EXERCISE DETAILS: Return exactly those lines of the material below that fall between the line holding "def Join.en (j" and the line holding "or COMPLETE. -/", inclusive.

SUPPLIED ENTRIES:
-- ==== Sys2Proof/Machine/Join.lean ====
section
/-!
DEFINITION. The join unit, the backward scan unit, the learner queue and the dead-letter ring, and the words of S that speak to
them (20 R375 to R380, 23 R418 to R437).
-/
namespace Sys2Proof.Machine

/-! ## Accessors -/

/-- The partition that `JOWNER` names, and whether EN is set (R423). -/
def Join.part (j : Join) : Nat := bits j.owner 0 3
def Join.en (j : Join) : Bool := bitOf j.owner 3

/-- A partition owns the join. -/
def State.ownsJoin (s : State) (part : Nat) : Bool := s.hub.join.en && s.hub.join.part == part

/-- OPEN, CLOSED or COMPLETE. -/
def JoinEntry.live (e : JoinEntry) : Bool := e.state == .opened || e.state == .closed || e.state == .complete

/-- The probe window of an id (R422). -/
def joinHash (id : Word) : Nat := (bits id 0 16 ^^^ bits id 16 16) ^^^ (bits id 32 16 ^^^ bits id 48 16)
def window (id : Word) : List Nat := (List.range 8).map fun k => (joinHash id + k) % 65536

/-- The live entry of an id. -/
def State.findLive (s : State) (id : Word) : Option Nat :=
  (window id).find? fun e => (s.entry e).live && (s.entry e).id == id

/-- A deadline in microseconds from now; 0 never passes (R423). -/
def State.deadlineIn (s : State) (us : Nat) : Option Nat := if us = 0 then none else some (s.hub.time + us * hubMicro)

/-! ## Record arrays (R418, R419) -/

def JoinEntry.rewardAt (e : JoinEntry) (i : Nat) : Word := e.addr + BitVec.ofNat 64 (64 + 4 * e.t + 4 * i)

/-- The received map of an entry, in device HBM (R421). -/
def State.mapByte (s : State) (e i : Nat) : Nat := s.hub.join.stnow.toNat + 512 * e + i / 8

def State.received (s : State) (e i : Nat) : Bool := bitOf (s.hbm.read (s.mapByte e i)) (i % 8)

/-- The read of a byte of the map finds the errors of its unit (14 R271). -/
def State.findMap (s : State) (e i : Nat) : State := s.eccRead .hbm (s.mapByte e i) 1 none

def State.markReceived (s : State) (e i : Nat) : State :=
  let a := s.mapByte e i
  let b := BitVec.ofNat 8 (putBits (s.hbm.read a).toNat (i % 8) 1 1)
  let t := s.findMap e i
  { t with hbm := t.hbm.store a [some (b, false)] }

def State.clearMap (s : State) (e : Nat) : State :=
  { s with hbm := s.hbm.store (s.mapByte e 0) (List.replicate 512 (some (0, false))) }

/-- A reward is written at a step of an entry; a fault is counted and leaves the step unreceived (R428). -/
def State.putReward (s : State) (e i : Nat) (v : BitVec 32) : State × Bool :=
  match s.hubWrite s.hub.join.part ((s.entry e).rewardAt i) (numBytes v.toNat 4) with
  | .error (_, a) => ((s.noteHubMiss s.hub.join.part a).jcount 14 1, false)
  | .ok t => ((t.markReceived e i).modEntry e fun x => { x with nrec := x.nrec + 1 }, true)

/-- An entry is COMPLETE once every step is received. -/
def State.completeIfFull (s : State) (e : Nat) : State :=
  let x := s.entry e
  if x.state = .closed ∧ x.nrec = x.t then
    s.modEntry e fun x => { x with state := .complete, ctime := s.hub.time, deadline := none }
  else s

/-! ## Reward messages (R420, R428, 20 R379) -/

def msgId (m : BitVec 256) : Word := BitVec.ofNat 64 (bits m 0 64)
def msgStep (m : BitVec 256) : Nat := bits m 64 32
def msgReward (m : BitVec 256) : BitVec 32 := BitVec.ofNat 32 (bits m 96 32)
def msgBad (m : BitVec 256) : Bool := bits m 192 64 != 0

/-- The step of a terminal reward. -/
def terminalStep : Nat := 0xFFFFFFFF

/-- An orphan goes to the dead-letter ring with its reason and the hub time of its arrival (20 R379). -/
def State.orphan (s : State) (m : Nat × BitVec 256) (reason : Nat) : State :=
  let j := s.hub.join
  let v : BitVec 256 := BitVec.ofNat 256 (putBits m.2.toNat 192 64 (reason * 2 ^ 56 + m.1 % 2 ^ 56))
  let s := if 4096 ≤ (j.dlwr - j.dlrd).toNat then s.jcount 20 1 else s
  (s.jcount (3 + reason) 1).modJoin fun j => { j with
    letters := Table.set j.letters (j.dlwr.toNat % 4096) v
    dlwr := j.dlwr + 1 }

/-- The early pool holds 16,384 messages. -/
def State.poolFull (s : State) : Bool := decide (16384 ≤ s.hub.join.pool.length)

/-- A message meets an entry that is CLOSED or COMPLETE (R428). -/
def State.applyReward (s : State) (e : Nat) (m : Nat × BitVec 256) : State :=
  let x := s.entry e
  let i := if msgStep m.2 = terminalStep ∧ x.kind then x.t - 1 else msgStep m.2
  if x.t ≤ i then s.orphan m 2
  else if s.received e i then (s.findMap e i).jcount 3 1
  else match s.putReward e i (msgReward m.2) with
    | (t, true) => (t.jcount 2 1).completeIfFull e
    | (t, false) => t

/-- A message is to be held: its entry is OPEN and the pool is full. -/
def State.heldMessage (s : State) (m : BitVec 256) : Bool :=
  s.poolFull && !msgBad m && match s.findLive (msgId m) with
    | some e => (s.entry e).state == .opened && (decide (msgStep m < 4096) || msgStep m == terminalStep)
    | none => false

RESULT BELOW:
def Join.en (j : Join) : Bool := bitOf j.owner 3

/-- A partition owns the join. -/
def State.ownsJoin (s : State) (part : Nat) : Bool := s.hub.join.en && s.hub.join.part == part

/-- OPEN, CLOSED or COMPLETE. -/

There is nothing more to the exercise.